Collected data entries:
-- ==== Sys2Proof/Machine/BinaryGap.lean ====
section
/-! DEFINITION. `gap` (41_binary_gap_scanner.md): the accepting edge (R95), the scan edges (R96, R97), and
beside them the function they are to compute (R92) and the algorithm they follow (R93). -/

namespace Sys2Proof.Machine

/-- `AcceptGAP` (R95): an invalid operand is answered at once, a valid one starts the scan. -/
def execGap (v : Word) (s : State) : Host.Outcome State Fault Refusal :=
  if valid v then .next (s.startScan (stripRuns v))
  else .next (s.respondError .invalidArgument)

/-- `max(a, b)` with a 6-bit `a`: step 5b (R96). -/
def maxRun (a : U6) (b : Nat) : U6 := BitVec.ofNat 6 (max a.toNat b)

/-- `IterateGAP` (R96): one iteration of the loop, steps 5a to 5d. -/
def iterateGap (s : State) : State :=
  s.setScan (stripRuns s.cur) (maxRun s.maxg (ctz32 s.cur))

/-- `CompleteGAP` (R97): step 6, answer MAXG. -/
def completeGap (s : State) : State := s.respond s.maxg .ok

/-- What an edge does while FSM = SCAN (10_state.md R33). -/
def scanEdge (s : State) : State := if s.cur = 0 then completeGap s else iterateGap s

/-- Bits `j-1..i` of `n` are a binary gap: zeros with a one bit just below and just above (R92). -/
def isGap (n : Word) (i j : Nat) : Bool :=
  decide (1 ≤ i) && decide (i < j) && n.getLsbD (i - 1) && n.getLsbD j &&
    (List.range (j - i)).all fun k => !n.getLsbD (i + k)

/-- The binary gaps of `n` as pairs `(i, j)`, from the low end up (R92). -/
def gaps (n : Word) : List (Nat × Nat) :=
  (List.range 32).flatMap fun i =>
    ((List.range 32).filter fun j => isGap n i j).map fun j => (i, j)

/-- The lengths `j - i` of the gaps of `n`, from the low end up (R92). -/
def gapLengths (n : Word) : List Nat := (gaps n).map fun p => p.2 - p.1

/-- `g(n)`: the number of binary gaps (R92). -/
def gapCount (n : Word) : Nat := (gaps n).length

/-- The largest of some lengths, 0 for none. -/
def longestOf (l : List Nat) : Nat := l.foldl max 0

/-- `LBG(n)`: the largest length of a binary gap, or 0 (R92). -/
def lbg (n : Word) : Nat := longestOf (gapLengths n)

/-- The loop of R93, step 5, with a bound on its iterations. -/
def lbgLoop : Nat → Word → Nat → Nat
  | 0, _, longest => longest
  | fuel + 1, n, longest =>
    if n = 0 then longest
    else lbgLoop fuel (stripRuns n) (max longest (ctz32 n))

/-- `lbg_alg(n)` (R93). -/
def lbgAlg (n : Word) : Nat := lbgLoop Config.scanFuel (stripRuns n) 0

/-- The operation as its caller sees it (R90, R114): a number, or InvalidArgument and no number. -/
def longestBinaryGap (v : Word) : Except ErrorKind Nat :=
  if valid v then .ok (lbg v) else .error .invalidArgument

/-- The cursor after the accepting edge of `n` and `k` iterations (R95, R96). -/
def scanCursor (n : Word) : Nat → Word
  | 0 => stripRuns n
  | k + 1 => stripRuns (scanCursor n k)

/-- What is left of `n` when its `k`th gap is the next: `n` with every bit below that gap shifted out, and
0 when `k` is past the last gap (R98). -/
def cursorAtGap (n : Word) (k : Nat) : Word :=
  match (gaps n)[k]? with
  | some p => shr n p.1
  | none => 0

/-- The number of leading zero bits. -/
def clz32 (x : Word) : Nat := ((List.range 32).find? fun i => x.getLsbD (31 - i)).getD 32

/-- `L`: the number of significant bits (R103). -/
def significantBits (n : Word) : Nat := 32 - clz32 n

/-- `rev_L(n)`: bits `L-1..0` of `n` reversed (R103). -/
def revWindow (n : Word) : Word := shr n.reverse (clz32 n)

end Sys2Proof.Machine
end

▶ [Work task] Of the lines above, output exactly those from the line bearing "if n = 0 then longest" through the line bearing "def lbgAlg (n", inclusive.

▶ [Written solution]
    if n = 0 then longest
    else lbgLoop fuel (stripRuns n) (max longest (ctz32 n))

/-- `lbg_alg(n)` (R93). -/
def lbgAlg (n : Word) : Nat := lbgLoop Config.scanFuel (stripRuns n) 0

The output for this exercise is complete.